Publié le 17/06/2022 à 00:26 par monde-antigone

 
La mort de Bruno Pereira et Dom Phillips confirmée, vague d'indignation dans le pays
correspondance à Sao Paulo de Martin Bernard
RFI - 17 jun 2022
https://www.rfi.fr/fr/am%C3%A9riques/20220617-br%C3%A9sil-la-mort-de-bruno-pereira-et-dom-phillips-confirm%C3%A9e-vague-d-indignation-dans-le-pays


Les dépouilles mortelles de Bruno Pereira et Dom Phillips, assassinés en Amazonie la semaine dernières, ont été acheminées par avion à Brasilia, la capitale brésilienne.
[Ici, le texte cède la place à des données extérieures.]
-- ==== Sys2Proof/Machine/Links.lean ====
section
/-! DEFINITION. Chain links and the hall (Ch. 12): training, blocks, error responses, the hall reference and count, route sets,
the service channel and bulk sessions. -/

namespace Sys2Proof.Machine

open Sys2Proof

/-! ### The hall: boundaries ordinal 0 names (R215, R216, R353) -/

/-- A hall link is among those reported down. -/
def reportedDown (s : State) (h : HallLink) : Bool :=
  s.hall.downLinks.any (fun d => (decide (d.1 = h.ordA) && decide (d.2 = h.linkA)) || (decide (d.1 = h.ordB) && decide (d.2 = h.linkB)))

/-- R216: the route set is used and avoids every link that is down. -/
def routeHolds (s : State) (i : Image) (set : Nat) : Bool :=
  i.hall.any (fun h => h.routeSets.getLsbD set) && !i.hall.any (fun h => h.routeSets.getLsbD set && reportedDown s h)

/-- Ordinal 0 names a route set and the boundary, 4 legs on, at which every module switches. -/
def nameRoute (set : Nat) (s : State) : State :=
  let n := s.seqr.leg + 4
  sendHall [1, set, n] { s with seqr.hallRoute := some (n, set) }

/-- R216: a link of the route set in force is down. -/
def reroute (s : State) : State :=
  match s.seqr.image with
  | none => s
  | some i =>
    match (upTo 4).find? (routeHolds s i) with
    | some set => if set = s.seqr.routeSet then s else nameRoute set s
    | none => stopHall s

/-- R353: ordinal 0 takes a report of a link. A link outside the route set in force changes nothing. -/
def noteLink (ord l : Nat) (up : Bool) (s : State) : State :=
  let rest := s.hall.downLinks.filter (fun d => !(decide (d.1 = ord) && decide (d.2 = l)))
  let s1 := { s with hall.downLinks := if up then rest else rest ++ [(ord, l)] }
  if !up && s.hall.running && imageOr s (fun i => b2n (i.hall.any (fun h => h.routeSets.getLsbD s.seqr.routeSet && reportedDown s1 h))) = 1
  then reroute s1 else s1

/-- R353: in a hall, a module reports its links to ordinal 0. -/
def reportLink (l : Nat) (up : Bool) (s : State) : State :=
  if imageOr s (·.modules) ≤ 1 then s
  else
    let own := s.fldOf U.sys Off.hallCfg 3 0
    if isRoot s then noteLink 0 l up s else sendService 0x10 0 [4, own, l, b2n up] s

/-- R357, Table 12-9: a HALL_CTRL message: from ordinal 0 intervals and boundaries, to ordinal 0 reports. -/
def execHallCtrl (m : HallMsg) (s : State) : Host.Outcome State Fault Refusal :=
  match m with
  | .intervals v => .next (if s.fldOf U.sys Off.hallCfg 3 0 = 0 then s else s.setReg U.hub Off.trvCtrl v)
  | .routeSet set leg => .next { s with seqr.hallRoute := some (leg, set.val) }
  | .stopAt leg f =>
    let s1 := { s with seqr := { s.seqr with hallStop := some leg, hallFault := s.seqr.hallFault || f } }
    .next (if isRoot s then sendHall [2, leg, b2n f] s1 else s1)
  | .restoreAt leg c => .next { s with seqr.hallRestore := some (leg, c) }
  | .linkReport ord l up => .next (if isRoot s then noteLink ord l up s else s)
  | .claimReport _ => .next (if isRoot s then nameRestore s else s)
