/-! #### System unit (class 0x0) -/

/-- GRP_SEL of the session as it stands now. -/
def grpOf (w : Write) (s : State) : Word :=
  match s.vcp.sessions.find? (fun e => decide (e.id = w.session.id)) with | some e => e.grpSel | none => w.session.grpSel

/-- A write to the session's own copy of a selection register. -/
def select (w : Write) (g : Session → Session) (s : State) : State :=
  { s with vcp.sessions := s.vcp.sessions.map (fun e => if e.id = w.session.id then g e else e) }

/-- The key of the class and group a session has selected, and GRP_MAP_m with a new word. -/
def groupKey (sel : Word) : Nat := fld sel 15 12 * 256 + fld sel 7 0
def putMap (m v old : Nat) : Nat := old % 2 ^ (32 * m) + v * 2 ^ (32 * m) + old / 2 ^ (32 * m + 32) * 2 ^ (32 * m + 32)

/-- The bits of word m that instances of the class have. -/
def mapFits (cls m v : Nat) : Bool := (upTo 32).all (fun b => !v.testBit b || decide (32 * m + b < classSize cls))

def writeGroupMap (w : Write) (m : Nat) (s : State) : State :=
  let key := groupKey (grpOf w s)
  let v := putMap m w.value.toNat (mget 0 s.vcp.groups key)
  toPartner (.group key v) { s with vcp.groups := mset 0 s.vcp.groups key v }

def judgeSys (w : Write) (s : State) : Judged :=
  let v := w.value
  let off := w.off
  let store := writeConfig w.unit off v
  if off = Off.hwFieldBudget then
    judged (firstFail [(between 100 3000 (fld v 15 0) && fieldFits (peakI s) (holdI s) (vlvRole s) (fld v 15 0), .badParam)]) store
  else if off = Off.hwPanel then .ok (setLocate 2 (bitOf v 0))
  else if off = Off.sysModeCtrl then judged (firstFail [(between 100 10000 (fld v 31 16), .badParam)]) store
  else if off = Off.sysPressureLimit then
    judged (firstFail [(commissioning s, .denied), (between 2000 9500 (fld v 15 0), .badParam),
      (between (fld v 15 0 + 500) 10000 (fld v 31 16), .badParam)]) store
  else if off = Off.pairCtrl then
    judged (firstFail [(decide (60 ≤ fld v 31 16), .badParam), (!bitOf v 2 || s.pair.joinReady, .denied)])
      (fun s => let s1 := writeConfig w.unit off (clrBit v 2) s; if bitOf v 2 then joinNow s1 else s1)
  else if off = Off.vcpCtrl then
    judged (firstFail [(bitOf v 0 || decide (w.session.port ≠ .service), .denied), (between 5 600 (fld v 31 16), .badParam)]) store
  else if off = Off.ptpCfg then judged (firstFail [(commissioning s, .denied), (decide (fld v 15 8 ≤ 127), .badParam)]) store
  else if off = Off.grpSel then
    judged (firstFail [(between 1 9 (fld v 15 12) || decide (fld v 15 12 = 0xC) || decide (fld v 15 12 = 0xE), .badParam),
      (decide (fld v 7 0 ≠ 255), .badParam)]) (select w (fun e => { e with grpSel := v }))
  else if Off.grpMap ≤ off ∧ off < Off.grpMap + 16 then
    judged (firstFail [(mapFits (fld (grpOf w s) 15 12) ((off - Off.grpMap) / 4) v.toNat, .badParam)]) (writeGroupMap w ((off - Off.grpMap) / 4))
  else if off = Off.hallCfg then judged (firstFail [(commissioning s, .denied)]) store
  else judged (firstFail [(commissioning s, .denied), (decide (fld v 7 0 ≤ 3), .badParam)]) store

/-! #### Valve channels (class 0x1, R295, R308, R309) -/

/-- R15, R309: VLV_ROLE. -/
def roleOk (s : State) (c : Nat) (v : Word) : Bool :=
  let role := fld v 3 0
  let idx := fld v 15 12
  decide (role ≤ 5) && (decide (2 ≤ role) || decide (idx = 0)) && (decide (role < 4) || decide (idx < 8))
    && (decide (role < 2) || valves96.all (fun d => decide (d = c) || decide (vlvRole s d ≠ role) || decide (vlvIndex s d ≠ idx)))
    && fieldFits (peakI s) (holdI s) (withAt (vlvRole s) c role) (fieldBudget s)

/-- R288, R293, R38 and the ranges of Tables 10-6 to 10-9. -/
def valveCfgOk (s : State) (c off : Nat) (v : Word) : Bool :=
  let u := U.vlv c
  let ms := s.fldOf u Off.vlvPeak 15 0
  if off = Off.vlvPeak then
    between 25 600 (fld v 31 16) && between 1 500 (fld v 15 0) && decide (holdI s c < fld v 31 16)
      && inPeak (s.fldOf u Off.vlvTtp 31 16) (fld v 15 0) && inPeak (s.fldOf u Off.vlvDipWin 31 16) (fld v 15 0)
      && decide (chargeOf (fld v 31 16) (fld v 15 0) ≤ s.fldOf u Off.vlvDuty 15 0)
      && fieldFits (withAt (peakI s) c (fld v 31 16)) (holdI s) (vlvRole s) (fieldBudget s)
  else if off = Off.vlvHold then
    between 5 200 (fld v 15 0) && decide (fld v 15 0 < peakI s c)
      && fieldFits (peakI s) (withAt (holdI s) c (fld v 15 0)) (vlvRole s) (fieldBudget s)
  else if off = Off.vlvTtp then decide (fld v 15 0 < fld v 31 16) && inPeak (fld v 31 16) ms
  else if off = Off.vlvDipWin then decide (fld v 15 0 < fld v 31 16) && inPeak (fld v 31 16) ms
  else if off = Off.vlvTestDip then decide (fld v 31 24 < fld v 23 16) && between 10 1000 (fld v 15 0)
  else between 1 60 (fld v 23 16) && decide (1 ≤ fld v 15 0) && decide (pullCharge s c ≤ fld v 15 0)

/-- A write of 1s clears events (R7). -/
def clearEvents (w : Write) (s : State) : State := s.setReg w.unit w.off (s.reg w.unit w.off &&& ~~~ w.value)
Le double assassinat a soulevé une vague d’indignation au Brésil.

Après dix jours d'intenses recherches, la police fédérale a annoncé mercredi qu'un des deux suspects, le pêcheur Amarildo da Costa de Oliveira, avait reconnu avoir enterré les corps des deux hommes, disparus depuis le 5 juin lors d'une expédition dans la Vallée amazonienne du Javari. Sur les lieux, la police a découvert des « restes de corps humains » ayant « 99 % de probabilité » d'appartenir aux deux hommes. Enfermés dans deux cercueil de bois, ils sont arrivés jeudi soir à Brasilia pour l'identification définitive.
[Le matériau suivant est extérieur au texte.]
-- ==== Sys2Proof/Safety.lean ====
section
/-! DEFINITION. The terms the statements use: when a request is served (R398), what a reply is, and frames: which parts of
the state, which registers and which units a command may change. -/

namespace Sys2Proof.Safety

open Sys2Proof Sys2Proof.Machine

/-! ### Frames -/

/-- The parts of the state. -/
inductive Part
  | now | frame | free | regs | outbox | vcp | plant | broker | valves | motors | senses | pulses
  | analogs | auxs | cards | service | seqr | dies | clusters | integ | copies | pair | links | hall | buses
  | frameLog | power | ptp | fans | upds | fw | log | bmu | mirror | pending
deriving DecidableEq, Repr

/-- A part is the same in two states. -/
def Part.Same (p : Part) (s t : State) : Prop :=
  match p with
  | .now => t.now = s.now
  | .frame => t.frame = s.frame
  | .free => t.free = s.free
  | .regs => t.regs = s.regs
  | .outbox => t.outbox = s.outbox
  | .vcp => t.vcp = s.vcp
  | .plant => t.plant = s.plant
  | .broker => t.broker = s.broker
  | .valves => t.valves = s.valves
  | .motors => t.motors = s.motors
  | .senses => t.senses = s.senses
  | .pulses => t.pulses = s.pulses
  | .analogs => t.analogs = s.analogs
  | .auxs => t.auxs = s.auxs
  | .cards => t.cards = s.cards
  | .service => t.service = s.service
  | .seqr => t.seqr = s.seqr
  | .dies => t.dies = s.dies
  | .clusters => t.clusters = s.clusters
  | .integ => t.integ = s.integ
  | .copies => t.copies = s.copies
  | .pair => t.pair = s.pair
  | .links => t.links = s.links
  | .hall => t.hall = s.hall
  | .buses => t.buses = s.buses
  | .frameLog => t.frameLog = s.frameLog
  | .power => t.power = s.power
  | .ptp => t.ptp = s.ptp
  | .fans => t.fans = s.fans
  | .upds => t.upds = s.upds
  | .fw => t.fw = s.fw
  | .log => t.log = s.log
  | .bmu => t.bmu = s.bmu
  | .mirror => t.mirror = s.mirror
  | .pending => t.pending = s.pending

/-- No part outside the list changes. -/
def ChangesOnly (ps : List Part) (s t : State) : Prop := ∀ p, p ∉ ps → p.Same s t

/-- Registers in which reporting may leave a trace, whatever the command: LOG_DROP and LOG_EVENTS (R477, R478), VCP_EVENTS (R413) and
VCP_COUNT (Table 14-18). -/
def reportRegs : List (Nat × Nat) :=
  [(U.log, Off.logDrop), (U.log, Off.logEvents), (U.sys, Off.vcpEvents), (U.sys, Off.vcpCount)]

/-- No stored register outside the list and `reportRegs` changes. -/
def RegsOnly (l : List (Nat × Nat)) (s t : State) : Prop :=
  ∀ u off, off < 0x1000 → (u, off) ∉ l → (u, off) ∉ reportRegs → t.reg u off = s.reg u off

/-- No stored register changes. -/
def RegsSame (s t : State) : Prop := t.regs = s.regs

/-! ### Requests (Ch. 14) -/

/-- R398: the request of session `e` passes checks 1 to 4 and is not a repeated one, so that its opcode's own checks judge it. -/
structure Served (op : Op) (h : Hdr) (e : Session) (s : State) : Prop where
  assoc : ∃ a, assocOf s h = some a ∧ silentTo op a s = false
  session : sessionOf s h = some e
  header : headerCheck h (some e) = none
  fresh : keptOf s e.identity h.sequence = none
  notStale : seqStale s e.identity h.sequence = false
  checks : preCheck op h e (touch h e.id s) = none

/-- R52, R117, R145, R467: the request, which has waited for its frame boundary, passes checks 2 to 4 there, so that its opcode's own
checks judge it. -/
structure ServedLate (op : Op) (h : Hdr) (e : Session) (s : State) : Prop where
  session : sessionOf s h = some e
  fresh : keptOf s e.identity h.sequence = none
  checks : preCheck op h e s = none

/-- R400, R402: an accepted request finds its deadline met and room. -/
def Admits (h : Hdr) (e : Session) (c : Time) (s : State) : Prop := deadlineMissed h c s.now = false ∧ queueFull s e.id = false

/-- `o` leaves the module between `s` and `t`. -/
def Sends (o : Out) (s t : State) : Prop := ∃ l, t.outbox = l ++ s.outbox ∧ o ∈ l

/-- R395: the request is answered with a status, COMMITTED and data. -/
def Answers (h : Hdr) (st : Status) (c : Time) (data : List Nat) (s t : State) : Prop :=
  Sends (.reply h.version h.opcode h.session h.sequence h.unit.toNat st 0 c data) s t

/-- R401, R402: the request waits among the accepted ones. -/
def Waits (o : Origin) (t : State) : Prop := ∃ a ∈ t.vcp.accepted, isOrigin o a = true

/-! ### Judged writes (R407, R409) -/

/-- The state a judged write leaves: a refused one changes nothing. -/
def after (f : State → Judged) (s : State) : State := match f s with | .ok g => g s | _ => s

/-- The status a refused write gets. -/
def refusal (j : Judged) : Option Status := match j with | .refuse st => some st | _ => none

/-- The write is accepted and takes effect in its frame. -/
def takesEffect (j : Judged) : Bool := match j with | .ok _ => true | _ => false

/-- The write is accepted or refused in its frame: it is no command and no band. -/
def decidedNow (j : Judged) : Bool := match j with | .ok _ => true | .refuse _ => true | _ => false

/-! ### The benchmark unit (Ch. 18) -/

/-- The commands that act on the BMU-1 or on the module's copy of its registers: measurement, its cover, display, supply and clock, the
one-way link, and the Survey port. -/
def ofBmu (c : Instr) : Bool :=
  match c with
  | .bmuFrame _ | .bmuStale | .bmuLinkSend | .flowPulse | .measurementCycle _ _ _ _ | .setDay | .coverOpen | .coverClose
  | .displayButton | .displayTimeout | .auxSupplyLoss | .auxSupplyReturn | .cellLow | .operatingHour | .bmuPowerUp _ | .inventory
  | .getSystemInformation | .readSingleBlock _ | .readMultipleBlocks _ _ | .unsupportedCommand | .auth _ | .authResp _
  | .surveySessionEnd _ | .journalWrite _ => true
  | _ => false

end Sys2Proof.Safety
end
La police a communiqué tard jeudi sur les traces de sang retrouvées sur le bateau d'Amarildo da Costa de Oliveira lors de son arrestation la semaine dernière. Elles ne correspondent pas à l'ADN de Dom Phillips et des « examens complémentaires » sont nécessaires pour déterminer si c'est celui de Bruno Pereira. En outre, « aucun ADN humain n'a été détecté » dans les viscères trouvés flottant sur le fleuve. Cette découverte avait été annoncée par le président Jair Bolsonaro lors d'une interview radio qui avait conclu: « Tout porte à croire qu'on leur a fait du mal ». [L'examen odontologique des prélèvements analysés vendredi dans un laboratoire à Brasilia permet de dire de façon certaine que ces restes humains sont bien ceux de Dom Phillips et Bruno Pereira; ndc]
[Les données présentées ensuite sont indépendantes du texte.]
/-- R246, R247, R249, R415: an uncorrectable error begins the package reset: it is charged to its die, nothing more is released, the
outputs hold, and a Keeper with a healthy Relief drops LAMP; a second one while it lasts is only charged; a reset that is
not due to end goes on, and the end of one is reported; and a report is sent when asked for and every REPORT_PERIOD. -/
def Obligations.PackageReset : Prop :=
  ∀ (s : State),
    (∀ die : Fin 25, s.integ.resetAt = none →
      ∃ t, exec (.uncorrectableError die) s = .next t ∧ t.integ.resetAt = some s.now ∧ t.plant.engineOk = false ∧ (∀ l ∈ t.seqr.legs, l.dropped = true)
        ∧ (∃ l, (t.die die.val).ueTimes = s.now :: l) ∧ t.bitAt U.hub Off.intEvents 7 = true
        ∧ (∀ l, l < 5 → (t.loop l).out = (s.loop l).out) ∧ (∀ l, l < 4 → (t.loop l).target = (s.loop l).out)
        ∧ (∀ r, (t.rack r).cap = (s.rack r).cap)
        ∧ (t.pair.dropLamp = if reliefHealthy s then some s.now else s.pair.dropLamp)
        ∧ ChangesOnly [.broker, .copies, .dies, .free, .hall, .integ, .links, .log, .outbox, .pair, .plant, .power, .regs, .seqr, .vcp] s t)
    ∧ (∀ (die : Fin 25) z, s.integ.resetAt = some z →
      ∃ t, exec (.uncorrectableError die) s = .next t ∧ (∃ l, (t.die die.val).ueTimes = s.now :: l)
        ∧ (∀ j, j ≠ die.val → t.die j = s.die j) ∧ ChangesOnly [.dies] s t)
    ∧ (∀ z early, s.integ.resetAt = some z → resetEnds early z s.now = false → exec (.packageResetDone early) s = .next s)
    ∧ (∀ z early, s.integ.resetAt = some z → z + 50000 ≤ s.now → (early = true ∨ z + 450 * Config.ms ≤ s.now) →
      ∃ t, exec (.packageResetDone early) s = .next t ∧ t.integ.resetAt = none ∧ t.bitAt U.hub Off.intEvents 8 = true
        ∧ t.integ.resets = sat 0xFFFF (s.integ.resets + 1)
        ∧ (isRelief s = true → s.seqr.image ≠ none → t.pair.role = .reliefResync))
    ∧ (∀ (h : Hdr) (e : Session), Served (opIntegrityReport h) h e s → deadlineMissed h s.now s.now = false →
      ∃ t, exec (.integrityReport h) s = .next t ∧ t.integ = { s.integ with reportSeq := s.integ.reportSeq + 1 }
        ∧ Answers h .ok s.now (reportBody 2 0 s.seqr.leg top32 { s with integ := t.integ }) s t
        ∧ ChangesOnly [.integ, .outbox, .regs, .vcp] s t ∧ RegsOnly [] s t)
    ∧ (s.integ.lastReport + s.fldOf U.hub Off.intCtrl 23 16 * Config.sec ≤ s.now →
      ∃ t, exec .integrityPeriodic s = .next t ∧ t.integ.lastReport = s.now
        ∧ ChangesOnly [.integ, .outbox, .regs, .vcp] s t ∧ RegsOnly [] s t)

/-- R243 to R245: datum chunks arrive in order: one that is not, or does not fit, is refused with BAD_PARAM; a version that is not newer is
DENIED and its set discarded; a good one is taken; the last of a valid set is accepted for the leg boundary at or after
APPLY_AT, where the set is applied from the other slot; and a set with chunks missing after 60 s is discarded. -/
def Obligations.DatumSets : Prop :=
  (∀ (h : Hdr) (ver : BitVec 32) (chunk n : BitVec 16) (len : Nat) (setOk sigOk : Bool) (applyAt : BitVec 64) (e : Session) (s u : State),
    u = touch h e.id s → Served (opDatumPush h) h e s →
    let fits := chunk.toNat < n.toNat ∧ n.toNat ≤ 128 ∧ 1 ≤ len ∧ len ≤ 8192 ∧ pushedBytes s chunk.toNat + len ≤ 1048576
      ∧ datumInOrder s ver.toNat chunk.toNat n.toNat = true
    (¬ fits → ∃ t, exec (.datumPush h ver chunk n len setOk sigOk applyAt) s = .next t ∧ Answers h .badParam 0 [] s t ∧ ChangesOnly [.outbox, .regs, .vcp] s t ∧ RegsOnly [] s t)
    ∧ (fits → ver.toNat ≤ s.integ.datumVer →
      ∃ t, exec (.datumPush h ver chunk n len setOk sigOk applyAt) s = .next t ∧ Answers h .denied 0 [] s t ∧ t.integ.push = none ∧ t.integ.datumVer = s.integ.datumVer
        ∧ t.integ.datumNext = s.integ.datumNext ∧ ChangesOnly [.integ, .log, .outbox, .regs, .vcp] s t ∧ RegsOnly [] s t)
    ∧ (fits → s.integ.datumVer < ver.toNat → chunk.toNat + 1 < n.toNat → deadlineMissed h s.now s.now = false →
      ∃ t, exec (.datumPush h ver chunk n len setOk sigOk applyAt) s = .next t ∧ Answers h .ok s.now [] s t
        ∧ (∃ z, t.integ = { s.integ with push := some (ver.toNat, chunk.toNat + 1, n.toNat, pushedBytes s chunk.toNat + len, z) })
        ∧ ChangesOnly [.integ, .outbox, .regs, .vcp] s t ∧ RegsOnly [] s t)
    ∧ (fits → s.integ.datumVer < ver.toNat → n.toNat ≤ chunk.toNat + 1 → setOk = true → sigOk = true →
        Admits h e (boundaryFrom u (Nat.max applyAt.toNat u.now)).1 u →
      let at_ := (boundaryFrom u (Nat.max applyAt.toNat u.now)).1
      ∃ t, exec (.datumPush h ver chunk n len setOk sigOk applyAt) s = .next t ∧ Answers h .accepted at_ [] s t ∧ Waits (originOf h e) t ∧ (1 ≤ legNs s → applyAt.toNat ≤ at_)
        ∧ t.integ = { s.integ with push := none, datumNext := some (ver.toNat, at_), datumOrigin := some (originOf h e) }
        ∧ ChangesOnly [.integ, .outbox, .regs, .vcp] s t ∧ RegsOnly [] s t))
  ∧ ∀ (s : State),
    (∀ a b c d z, s.integ.push = some (a, b, c, d, z) → z + 60 * Config.sec ≤ s.now →
      ∃ t, exec .datumDiscard s = .next t ∧ t.integ = { s.integ with push := none } ∧ ChangesOnly [.integ] s t)
    ∧ (∀ v z, s.integ.datumNext = some (v, z) → z ≤ s.now → s.integ.datumSlot ≤ 1 →
      ∃ t, exec .datumApply s = .next t ∧ t.integ.datumVer = v ∧ t.integ.datumNext = none ∧ t.integ.datumSlot = 1 - s.integ.datumSlot
        ∧ t.bitAt U.hub Off.intEvents 10 = true
        ∧ ChangesOnly [.integ, .log, .outbox, .regs, .vcp] s t ∧ RegsOnly [(U.hub, Off.intEvents)] s t)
L'enquête se poursuit pour déterminer le mobile du crime, les circonstances de la mort apparemment « par arme à feu », le rôle exact joué par les deux suspects arrêtés, Amarildo da Costa et son frère Oseney, et leurs éventuels complices. Selon la presse brésilienne, trois autres suspects ont été identifiés, dont le commanditaire présumé des meurtres. La police fédérale n'a pas confirmé l'information mais n'a pas exclu d'autres arrestations.

Jair Bolsonaro a discrètement présenté ses condoléances aux familles des victimes sur Twitter, mais le président brésilien a surtout fait face à une avalanche de critiques. « Ce meurtre cruel et brutal est la preuve concrète de l’absence totale de l’Etat brésilien en Amazonie et à l’égard de tous ceux qui donnent leurs vies pour lutter contre la déforestation », affirme Ana Toni, de l’institut Climat et Société. « Il semble, dit-elle, que l’État a livré l’Amazonie à des milices et à des criminels ».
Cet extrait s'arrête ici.